Say how many lines in the entries contain "wire", giving only the number.

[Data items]
* * * * * * *
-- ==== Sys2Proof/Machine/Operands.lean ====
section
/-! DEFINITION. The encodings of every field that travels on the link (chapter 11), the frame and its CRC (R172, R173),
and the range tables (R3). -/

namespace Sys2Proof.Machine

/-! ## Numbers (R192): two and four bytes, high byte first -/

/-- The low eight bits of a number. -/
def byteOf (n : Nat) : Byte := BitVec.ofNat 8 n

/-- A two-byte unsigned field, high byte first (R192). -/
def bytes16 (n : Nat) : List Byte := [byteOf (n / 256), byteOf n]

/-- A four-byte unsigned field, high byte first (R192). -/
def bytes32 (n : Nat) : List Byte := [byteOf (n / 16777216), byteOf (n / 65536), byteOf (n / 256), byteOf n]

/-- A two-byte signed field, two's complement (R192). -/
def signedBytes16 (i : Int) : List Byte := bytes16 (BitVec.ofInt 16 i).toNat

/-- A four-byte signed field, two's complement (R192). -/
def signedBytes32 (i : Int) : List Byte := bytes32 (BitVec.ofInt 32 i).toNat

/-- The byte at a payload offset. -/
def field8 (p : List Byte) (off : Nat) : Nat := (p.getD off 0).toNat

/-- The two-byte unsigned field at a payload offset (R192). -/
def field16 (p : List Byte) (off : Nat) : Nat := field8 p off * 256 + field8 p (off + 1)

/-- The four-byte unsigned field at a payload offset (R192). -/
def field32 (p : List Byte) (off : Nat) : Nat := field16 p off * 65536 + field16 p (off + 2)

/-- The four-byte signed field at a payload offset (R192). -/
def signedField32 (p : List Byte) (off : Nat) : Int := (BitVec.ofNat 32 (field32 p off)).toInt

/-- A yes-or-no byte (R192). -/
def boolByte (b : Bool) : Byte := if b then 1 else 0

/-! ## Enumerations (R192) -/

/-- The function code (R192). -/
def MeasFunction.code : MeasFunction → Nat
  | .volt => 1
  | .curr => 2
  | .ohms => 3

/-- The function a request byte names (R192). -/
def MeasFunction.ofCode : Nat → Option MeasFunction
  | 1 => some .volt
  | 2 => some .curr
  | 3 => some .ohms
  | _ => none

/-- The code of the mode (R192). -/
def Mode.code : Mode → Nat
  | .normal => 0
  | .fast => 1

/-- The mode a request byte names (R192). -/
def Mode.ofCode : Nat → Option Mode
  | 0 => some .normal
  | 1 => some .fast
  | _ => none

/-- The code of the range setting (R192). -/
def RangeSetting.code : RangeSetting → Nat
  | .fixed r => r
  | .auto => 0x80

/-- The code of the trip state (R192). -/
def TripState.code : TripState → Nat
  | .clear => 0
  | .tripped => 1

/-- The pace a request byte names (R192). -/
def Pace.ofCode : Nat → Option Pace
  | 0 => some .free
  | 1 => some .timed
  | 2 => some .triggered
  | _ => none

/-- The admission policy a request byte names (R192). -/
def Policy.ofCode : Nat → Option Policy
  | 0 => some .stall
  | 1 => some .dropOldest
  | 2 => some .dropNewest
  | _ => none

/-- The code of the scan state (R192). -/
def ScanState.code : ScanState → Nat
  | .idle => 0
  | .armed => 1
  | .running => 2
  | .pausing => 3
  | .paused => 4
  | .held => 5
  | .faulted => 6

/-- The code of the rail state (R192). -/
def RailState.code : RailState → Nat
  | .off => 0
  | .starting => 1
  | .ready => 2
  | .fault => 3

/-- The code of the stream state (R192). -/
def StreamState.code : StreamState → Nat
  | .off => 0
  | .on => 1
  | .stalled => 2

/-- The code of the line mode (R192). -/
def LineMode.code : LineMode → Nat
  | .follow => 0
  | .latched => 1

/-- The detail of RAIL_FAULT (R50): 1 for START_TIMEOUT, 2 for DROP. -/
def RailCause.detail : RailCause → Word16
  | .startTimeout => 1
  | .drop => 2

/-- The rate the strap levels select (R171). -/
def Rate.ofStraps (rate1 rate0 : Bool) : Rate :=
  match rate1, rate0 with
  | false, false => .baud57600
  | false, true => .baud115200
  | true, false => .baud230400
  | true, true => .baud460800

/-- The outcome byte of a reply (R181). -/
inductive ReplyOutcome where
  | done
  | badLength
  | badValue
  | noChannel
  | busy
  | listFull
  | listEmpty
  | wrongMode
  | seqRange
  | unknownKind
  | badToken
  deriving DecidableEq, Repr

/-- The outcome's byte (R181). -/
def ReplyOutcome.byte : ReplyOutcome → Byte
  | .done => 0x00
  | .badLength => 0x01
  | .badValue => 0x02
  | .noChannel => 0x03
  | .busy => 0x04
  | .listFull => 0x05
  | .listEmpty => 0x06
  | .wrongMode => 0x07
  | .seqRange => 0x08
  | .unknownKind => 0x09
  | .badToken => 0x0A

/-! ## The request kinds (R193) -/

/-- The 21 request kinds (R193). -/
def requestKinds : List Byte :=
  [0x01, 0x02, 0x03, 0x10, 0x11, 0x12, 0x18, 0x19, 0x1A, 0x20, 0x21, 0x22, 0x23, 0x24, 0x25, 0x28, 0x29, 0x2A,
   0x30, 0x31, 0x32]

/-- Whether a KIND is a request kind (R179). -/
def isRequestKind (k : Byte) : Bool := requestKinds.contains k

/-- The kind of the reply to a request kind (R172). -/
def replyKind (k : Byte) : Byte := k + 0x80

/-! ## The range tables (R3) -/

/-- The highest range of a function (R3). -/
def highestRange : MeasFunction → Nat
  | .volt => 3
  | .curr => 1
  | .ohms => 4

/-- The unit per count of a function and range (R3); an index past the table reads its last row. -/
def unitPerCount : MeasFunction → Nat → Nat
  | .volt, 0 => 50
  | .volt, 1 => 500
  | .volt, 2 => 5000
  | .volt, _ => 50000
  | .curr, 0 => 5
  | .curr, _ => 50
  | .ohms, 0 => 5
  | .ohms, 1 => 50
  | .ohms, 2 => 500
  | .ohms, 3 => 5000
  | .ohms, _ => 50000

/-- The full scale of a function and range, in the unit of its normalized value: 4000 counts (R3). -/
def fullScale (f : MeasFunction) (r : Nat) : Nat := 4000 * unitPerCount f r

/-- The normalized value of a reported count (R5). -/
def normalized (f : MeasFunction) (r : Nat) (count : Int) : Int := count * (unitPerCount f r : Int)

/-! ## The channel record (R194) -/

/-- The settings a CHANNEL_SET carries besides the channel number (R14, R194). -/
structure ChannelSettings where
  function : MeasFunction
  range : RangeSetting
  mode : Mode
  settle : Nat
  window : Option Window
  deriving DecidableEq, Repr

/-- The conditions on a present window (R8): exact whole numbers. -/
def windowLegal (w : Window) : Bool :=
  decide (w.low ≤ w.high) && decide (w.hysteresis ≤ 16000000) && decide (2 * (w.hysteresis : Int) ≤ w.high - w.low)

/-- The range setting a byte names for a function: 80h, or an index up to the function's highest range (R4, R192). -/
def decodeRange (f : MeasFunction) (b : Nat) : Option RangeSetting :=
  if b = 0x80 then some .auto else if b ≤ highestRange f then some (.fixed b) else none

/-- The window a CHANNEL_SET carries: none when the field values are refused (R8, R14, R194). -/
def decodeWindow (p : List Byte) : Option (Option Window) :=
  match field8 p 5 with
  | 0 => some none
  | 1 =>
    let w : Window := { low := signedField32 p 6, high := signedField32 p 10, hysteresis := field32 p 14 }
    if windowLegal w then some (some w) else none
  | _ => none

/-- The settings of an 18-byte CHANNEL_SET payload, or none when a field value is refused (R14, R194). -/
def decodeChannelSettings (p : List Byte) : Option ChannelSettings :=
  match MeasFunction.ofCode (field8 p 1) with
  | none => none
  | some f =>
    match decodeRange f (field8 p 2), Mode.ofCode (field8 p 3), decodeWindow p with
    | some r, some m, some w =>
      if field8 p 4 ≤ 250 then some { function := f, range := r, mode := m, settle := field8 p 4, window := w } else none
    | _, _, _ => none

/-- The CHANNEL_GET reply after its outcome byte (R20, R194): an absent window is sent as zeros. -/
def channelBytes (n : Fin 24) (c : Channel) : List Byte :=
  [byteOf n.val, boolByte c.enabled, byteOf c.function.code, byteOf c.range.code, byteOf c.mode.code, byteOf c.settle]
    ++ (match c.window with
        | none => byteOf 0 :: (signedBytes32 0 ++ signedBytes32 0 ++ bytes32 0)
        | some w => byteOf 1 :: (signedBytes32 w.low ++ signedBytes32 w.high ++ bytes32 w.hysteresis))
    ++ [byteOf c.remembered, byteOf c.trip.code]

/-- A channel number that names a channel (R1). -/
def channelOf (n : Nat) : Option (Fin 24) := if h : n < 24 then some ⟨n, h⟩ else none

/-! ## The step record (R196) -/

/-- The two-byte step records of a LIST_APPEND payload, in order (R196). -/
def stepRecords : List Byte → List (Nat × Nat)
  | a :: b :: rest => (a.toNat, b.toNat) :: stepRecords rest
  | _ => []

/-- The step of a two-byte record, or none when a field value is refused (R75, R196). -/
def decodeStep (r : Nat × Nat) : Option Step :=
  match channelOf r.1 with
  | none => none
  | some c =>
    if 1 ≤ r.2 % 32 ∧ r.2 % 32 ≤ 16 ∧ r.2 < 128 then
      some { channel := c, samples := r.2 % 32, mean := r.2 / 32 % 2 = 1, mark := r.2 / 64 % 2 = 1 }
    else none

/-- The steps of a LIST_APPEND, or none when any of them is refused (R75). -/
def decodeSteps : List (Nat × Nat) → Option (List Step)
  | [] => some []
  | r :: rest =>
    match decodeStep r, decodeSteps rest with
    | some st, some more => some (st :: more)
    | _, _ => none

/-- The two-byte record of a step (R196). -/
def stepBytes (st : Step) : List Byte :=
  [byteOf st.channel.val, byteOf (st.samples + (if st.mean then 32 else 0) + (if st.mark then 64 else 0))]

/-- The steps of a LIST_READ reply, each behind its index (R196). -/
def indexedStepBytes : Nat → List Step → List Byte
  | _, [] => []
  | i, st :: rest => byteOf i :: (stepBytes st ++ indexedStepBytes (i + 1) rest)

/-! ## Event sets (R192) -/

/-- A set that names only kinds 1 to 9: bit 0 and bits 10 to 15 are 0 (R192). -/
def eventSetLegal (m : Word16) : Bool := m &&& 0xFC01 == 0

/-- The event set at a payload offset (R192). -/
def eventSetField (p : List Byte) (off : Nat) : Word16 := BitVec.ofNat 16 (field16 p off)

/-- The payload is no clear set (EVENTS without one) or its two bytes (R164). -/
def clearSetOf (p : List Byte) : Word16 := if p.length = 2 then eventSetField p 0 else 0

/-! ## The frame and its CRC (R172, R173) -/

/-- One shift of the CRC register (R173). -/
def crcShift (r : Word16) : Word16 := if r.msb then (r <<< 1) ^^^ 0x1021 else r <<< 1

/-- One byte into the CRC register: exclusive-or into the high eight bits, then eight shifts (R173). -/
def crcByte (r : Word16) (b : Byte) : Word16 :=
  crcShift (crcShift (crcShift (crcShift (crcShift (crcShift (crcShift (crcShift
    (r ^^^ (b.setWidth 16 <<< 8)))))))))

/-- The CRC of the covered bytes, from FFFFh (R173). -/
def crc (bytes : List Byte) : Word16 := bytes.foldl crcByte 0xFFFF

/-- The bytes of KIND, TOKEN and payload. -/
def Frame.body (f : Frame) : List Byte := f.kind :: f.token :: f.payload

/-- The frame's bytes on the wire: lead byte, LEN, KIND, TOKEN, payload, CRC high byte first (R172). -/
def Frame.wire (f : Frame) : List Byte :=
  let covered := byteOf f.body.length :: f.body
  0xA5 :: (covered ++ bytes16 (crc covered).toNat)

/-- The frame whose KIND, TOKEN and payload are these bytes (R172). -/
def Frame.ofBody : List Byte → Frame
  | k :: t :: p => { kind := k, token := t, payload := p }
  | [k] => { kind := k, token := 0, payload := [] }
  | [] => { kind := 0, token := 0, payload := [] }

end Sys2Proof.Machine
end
* * * * * * *
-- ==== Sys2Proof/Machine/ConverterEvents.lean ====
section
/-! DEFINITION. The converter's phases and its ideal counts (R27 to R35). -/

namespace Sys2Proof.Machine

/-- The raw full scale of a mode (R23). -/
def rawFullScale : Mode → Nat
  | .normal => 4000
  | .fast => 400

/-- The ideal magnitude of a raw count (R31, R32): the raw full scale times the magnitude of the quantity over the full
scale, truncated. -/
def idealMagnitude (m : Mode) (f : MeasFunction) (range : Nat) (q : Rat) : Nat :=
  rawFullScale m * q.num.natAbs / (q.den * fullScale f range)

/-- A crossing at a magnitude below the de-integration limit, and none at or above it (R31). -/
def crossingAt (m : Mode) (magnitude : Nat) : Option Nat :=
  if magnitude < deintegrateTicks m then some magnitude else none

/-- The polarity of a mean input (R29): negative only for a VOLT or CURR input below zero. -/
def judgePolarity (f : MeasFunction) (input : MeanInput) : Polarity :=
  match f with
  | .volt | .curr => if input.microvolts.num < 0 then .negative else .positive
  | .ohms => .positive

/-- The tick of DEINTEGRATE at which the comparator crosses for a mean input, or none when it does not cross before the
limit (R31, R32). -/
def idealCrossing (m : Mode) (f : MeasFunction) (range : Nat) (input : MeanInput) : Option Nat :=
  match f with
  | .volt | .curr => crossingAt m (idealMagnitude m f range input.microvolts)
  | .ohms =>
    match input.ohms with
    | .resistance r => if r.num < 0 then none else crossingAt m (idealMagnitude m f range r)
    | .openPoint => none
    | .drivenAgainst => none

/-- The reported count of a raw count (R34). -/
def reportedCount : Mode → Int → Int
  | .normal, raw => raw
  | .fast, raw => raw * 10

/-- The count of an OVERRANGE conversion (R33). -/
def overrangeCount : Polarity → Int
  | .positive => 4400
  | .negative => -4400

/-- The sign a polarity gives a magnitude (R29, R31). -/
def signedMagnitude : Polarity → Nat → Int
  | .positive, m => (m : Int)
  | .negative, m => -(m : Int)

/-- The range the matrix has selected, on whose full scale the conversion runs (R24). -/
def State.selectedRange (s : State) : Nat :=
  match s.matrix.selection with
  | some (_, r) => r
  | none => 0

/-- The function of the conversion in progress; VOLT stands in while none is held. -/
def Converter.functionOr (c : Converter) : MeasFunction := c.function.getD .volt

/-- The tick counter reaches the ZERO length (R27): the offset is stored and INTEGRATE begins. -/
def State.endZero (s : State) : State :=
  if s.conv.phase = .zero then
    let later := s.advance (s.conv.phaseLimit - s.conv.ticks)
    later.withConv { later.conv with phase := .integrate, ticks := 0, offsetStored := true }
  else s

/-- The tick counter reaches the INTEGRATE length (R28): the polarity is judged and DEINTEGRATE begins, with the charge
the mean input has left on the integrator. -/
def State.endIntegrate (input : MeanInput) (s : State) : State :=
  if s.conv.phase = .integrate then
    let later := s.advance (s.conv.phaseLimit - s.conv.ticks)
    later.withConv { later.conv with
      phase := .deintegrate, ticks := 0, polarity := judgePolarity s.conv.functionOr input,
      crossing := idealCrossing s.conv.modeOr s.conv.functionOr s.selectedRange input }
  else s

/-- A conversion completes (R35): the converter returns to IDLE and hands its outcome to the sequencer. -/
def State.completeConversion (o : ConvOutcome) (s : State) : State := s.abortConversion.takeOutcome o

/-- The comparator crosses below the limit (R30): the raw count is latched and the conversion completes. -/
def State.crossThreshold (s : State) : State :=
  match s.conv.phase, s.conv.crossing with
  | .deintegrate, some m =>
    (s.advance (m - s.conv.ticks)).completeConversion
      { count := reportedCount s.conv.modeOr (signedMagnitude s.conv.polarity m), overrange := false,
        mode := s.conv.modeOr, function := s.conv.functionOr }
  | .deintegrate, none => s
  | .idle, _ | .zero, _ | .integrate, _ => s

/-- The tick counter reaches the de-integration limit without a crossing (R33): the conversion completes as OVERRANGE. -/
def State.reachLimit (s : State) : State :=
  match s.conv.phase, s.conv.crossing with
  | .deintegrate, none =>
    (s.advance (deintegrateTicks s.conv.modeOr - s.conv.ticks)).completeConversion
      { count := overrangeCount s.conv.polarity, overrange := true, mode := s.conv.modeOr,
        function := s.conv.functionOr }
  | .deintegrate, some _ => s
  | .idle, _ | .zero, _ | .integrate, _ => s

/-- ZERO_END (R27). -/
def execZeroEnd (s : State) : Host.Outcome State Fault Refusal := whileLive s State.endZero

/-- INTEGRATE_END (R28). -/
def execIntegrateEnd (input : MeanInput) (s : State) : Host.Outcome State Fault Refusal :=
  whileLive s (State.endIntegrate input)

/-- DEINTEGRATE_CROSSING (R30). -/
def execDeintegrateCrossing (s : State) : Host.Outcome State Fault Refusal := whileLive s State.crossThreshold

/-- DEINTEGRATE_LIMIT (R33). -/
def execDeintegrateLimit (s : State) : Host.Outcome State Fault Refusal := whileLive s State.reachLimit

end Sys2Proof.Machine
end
* * * * * * *
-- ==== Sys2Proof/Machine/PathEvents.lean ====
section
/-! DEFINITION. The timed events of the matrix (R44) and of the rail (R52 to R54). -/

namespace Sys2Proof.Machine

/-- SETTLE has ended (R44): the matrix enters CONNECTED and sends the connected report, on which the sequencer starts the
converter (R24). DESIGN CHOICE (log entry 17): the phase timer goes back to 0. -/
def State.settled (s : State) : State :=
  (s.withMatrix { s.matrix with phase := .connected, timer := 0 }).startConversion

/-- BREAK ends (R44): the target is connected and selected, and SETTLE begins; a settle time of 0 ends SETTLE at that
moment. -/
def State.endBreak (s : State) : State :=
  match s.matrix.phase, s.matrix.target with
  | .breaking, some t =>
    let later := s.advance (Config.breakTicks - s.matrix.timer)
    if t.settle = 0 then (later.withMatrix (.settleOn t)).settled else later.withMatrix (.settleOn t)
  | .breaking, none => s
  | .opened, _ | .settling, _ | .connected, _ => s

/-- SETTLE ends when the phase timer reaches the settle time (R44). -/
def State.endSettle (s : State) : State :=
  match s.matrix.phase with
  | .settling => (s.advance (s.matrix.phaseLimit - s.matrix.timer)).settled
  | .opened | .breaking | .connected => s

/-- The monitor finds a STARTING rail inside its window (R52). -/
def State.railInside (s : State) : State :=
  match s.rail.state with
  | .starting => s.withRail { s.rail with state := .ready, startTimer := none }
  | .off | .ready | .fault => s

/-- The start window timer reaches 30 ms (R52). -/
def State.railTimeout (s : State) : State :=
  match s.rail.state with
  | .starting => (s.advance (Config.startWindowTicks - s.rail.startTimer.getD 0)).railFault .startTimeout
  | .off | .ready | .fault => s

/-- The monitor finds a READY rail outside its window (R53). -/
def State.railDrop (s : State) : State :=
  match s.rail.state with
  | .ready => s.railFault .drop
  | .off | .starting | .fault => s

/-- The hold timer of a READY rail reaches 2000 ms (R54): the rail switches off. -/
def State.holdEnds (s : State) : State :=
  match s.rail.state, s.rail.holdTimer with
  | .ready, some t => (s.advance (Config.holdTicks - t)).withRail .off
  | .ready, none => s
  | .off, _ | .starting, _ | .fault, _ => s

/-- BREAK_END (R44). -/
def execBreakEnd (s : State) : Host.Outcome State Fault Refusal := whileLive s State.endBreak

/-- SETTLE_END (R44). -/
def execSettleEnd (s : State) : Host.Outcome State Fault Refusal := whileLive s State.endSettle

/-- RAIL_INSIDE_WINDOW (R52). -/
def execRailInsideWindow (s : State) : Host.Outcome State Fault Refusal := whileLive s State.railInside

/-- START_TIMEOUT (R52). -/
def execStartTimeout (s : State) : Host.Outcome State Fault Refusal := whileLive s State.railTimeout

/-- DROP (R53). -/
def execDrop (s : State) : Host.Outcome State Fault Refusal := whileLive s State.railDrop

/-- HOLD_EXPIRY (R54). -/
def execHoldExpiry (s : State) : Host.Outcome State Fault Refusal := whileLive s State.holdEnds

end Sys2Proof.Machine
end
* * * * * * *
### RESPONSE
2